6. Carpal tunnel syndrome: Described as numbness, tingling or weakness in the hand due to pressure on the median nerve. Many factors can cause this condition, but a big factor is forceful gripping and grasping combined with repetitive motion activities. This condition is often difficult to properly diagnose.
What can employers do to help mitigate an absence? Proper ergonomics and adjustable desks and chairs
can help prevent injury and return an employee back to work faster. Consider job modifications for work that requires a lot of forceful gripping and grasping activities with high repetition.
5. Radiculopathy: Categorized as the pinching of a nerve root in the spinal column. Symptoms include pain, weakness, numbness and tingling. This condition is difficult to treat once someone has it.

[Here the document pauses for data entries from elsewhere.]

/-- While a rebuild runs, counters at 15 start none. -/
theorem State.stickyCheck_sl (hr : (s.sl i).rebuild.isSome = true) : (s.stickyCheck i).sl i = s.sl i := by
  have hn : ∀ c d : Prop, ¬(c ∧ (s.sl i).rebuild.isNone = true ∧ d) := fun c d ⟨_, h, _⟩ => by
    rw [Option.isNone_iff_eq_none] at h
    rw [h] at hr
    cases hr
  unfold State.stickyCheck
  dsimp only
  rw [if_neg (hn _ _), State.evLevel_sl]

theorem State.silBad_sl {c : BitVec 20} :
    (s.silBad i c).sl i = { s.sl i with sil := Store.set 0 (s.sl i).sil c.toNat 15, rsvs := [] } := by
  rw [State.silBad, State.sliceErr_sl, State.sl_modSl_self]

/-- A recovery of a line that begins ends the slice's reservations, and changes no entry. -/
theorem State.startRecover_dir {g : Option (BitVec 32)} : ((s.startRecover i l g).sl i).dir = (s.sl i).dir
    ∧ ((s.startRecover i l g).sl i).rsvs = [] := by
  have hu : ∀ u : State, u = ((s.fire (evSl i 1)).classRec).sliceErr i → (u.sl i).dir = (s.sl i).dir ∧ (u.sl i).rsvs = [] :=
    fun u hu => by
      subst hu
      rw [State.sliceErr_sl]
      simp
  obtain ⟨hd, hr⟩ := hu _ rfl
  unfold State.startRecover
  dsimp only
  split
  · rw [State.sl_modSl_self]
    exact ⟨hd, hr⟩
  · split
    · rw [State.sl_modSl_self]
      exact ⟨hd, hr⟩
    · rw [State.sl_modSl_self]
      exact ⟨hd, hr⟩

/-- An uncorrectable way is freed, where the home map names its slice. -/
theorem State.loseWay_way (ha : s.addrOk i e.line = true) :
    ((s.loseWay i k e).sl i).way k = none ∧ ((s.loseWay i k e).sl i).rsvs = [] := by
  rw [State.loseWay, if_pos ha]
  obtain ⟨hd, hr⟩ := State.startRecover_dir (s := (s.modSl i (fun x => x.putWay k none)).incF (Fld.sl i 0x304 16 16)) (i := i)
    (l := e.line) (g := none)
  refine ⟨?_, hr⟩
  rw [Slice.way, hd, State.incF_sl, State.sl_modSl_self]
  exact Slice.way_putWay

end Background

/-- Settles O30. A step of a scan looks at the place where it stands; what it changes of the directory is a way of its own set. -/
theorem scansAndScrubsStep : Obligations.ScansAndScrubsStep := by
  unfold Obligations.ScansAndScrubsStep
  refine ⟨⟨fun i chk finds s hb hs => if_pos ⟨hb, hs⟩, fun i chk finds bad s hb hl => if_pos ⟨hb, hl⟩⟩,
    fun i s hs => ⟨fun hp => State.sweepPass_set hs hp, fun hp hk hv hr ho => State.sweepPass_read hs hp hk hv hr ho,
      fun hp hk => State.sweepPass_over hs hp hk, State.scanOn_scanPos⟩,
    fun i k e s t hh hw hr ht => State.sweepEntry_way hh hw hr ht, fun i s => ?_, fun i c s hc hr => ?_, fun i set w e s hw ha => ?_⟩
  · rw [State.scrubPass_clean, State.scrubOn_sl]
    exact ⟨rfl, rfl, rfl, State.scrubOn_fld⟩
  · have hreb : ((s.silBad i c).sl i).rebuild.isSome = true := by rw [State.silBad_sl]; exact hr
    rw [State.scrubPass_bad hc, State.scrubOn_sl, State.stickyCheck_sl hreb, State.silBad_sl]
    exact ⟨Store.get_set_self, rfl, rfl⟩
  · have hf : s.foundWay i set w .uncorr = s.loseWay i (set.toNat * 16 + w.toNat) e := by simp only [State.foundWay, hw]
    rw [hf]
    obtain ⟨hway, hrsvs⟩ := State.loseWay_way (k := set.toNat * 16 + w.toNat) ha
    exact ⟨hway, hrsvs, rfl⟩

Employees and employers should focus on prevention.
What can employers do to help mitigate an absence? Proper physical conditioning and ergonomics can help. Consider implementation of stretching and yoga programs to promote flexibility.
4. Rotator cuff syndrome: This occurs when the rotator cuff becomes irritated or damaged, resulting in pain, weakness and a reduced range of motion. This condition has many causes, including improper reaching and lifting. Nearly 70% of The Hartford’s claims for this condition are people over the age of 50.
What can employers do to help mitigate an absence? Implement proper lifting programs and encourage movement, as well as assistive lifting wearables for work that involves high amounts of overhead activities.
3. Low back pain: Pain, muscle tension or stiffness in the lower back area. The diagnosis of pain is often used in the medical community as a placeholder when there’s not yet a clear reason because pain is more accurately considered a symptom. In 2020, 41% of workers’ compensation low back injuries occurred within the worker’s first year of employment.
What can employers do to help mitigate an absence? Similar to lumbar sprains, proper physical conditioning evaluations and lifting programs can be key. Ensure proper ergonomics are followed.
2. Joint pain: Overly stretched or torn ligament, potentially allowing the bones within the joint to become unstable. This is another diagnosis often used until a proper diagnosis can be determined. The Hartford’s claims data shows this occurs evenly between both men and women.
What can employers do to help mitigate an absence? Consider offering gym memberships and wellness programs to promote overall health. Normalize warm-up stretching prior to a shift and before high-demand work tasks – offer proper time and space to do so.
1. Meniscal tear: Damage to the c-shaped cartilage between the tibia and femur in the knee. This is one of the most common injuries causing workplace absences and occurs more frequently in men.
What can employers do to help mitigate an absence? Promote overall health and wellness programs for your employees. Consider modification of work activities that may require pivoting that could cause torquing of the knee joint. Proper physical conditioning can also be key. As with other injuries, consider offering a time and place to stretch and warm up before a shift.
Despite best efforts, injuries and absences happen. Early findings from The Hartford’s data show a correlation between manager-employee communication and a faster return to work. We are still studying this, but the bottom line is, employers can encourage managers to stay in touch with employees on leave, conveying messages of empathy and hope.
* Analysis includes The Hartford’s 2020 Short-term Disability and Workers’ Compensation Claim data, excluding pregnancy and COVID-19 claims. A cross-functional team including medical and analytics experts reviewed the data to determine the most frequently occurring absences that could potentially be impacted and/or prevented by employers and employees.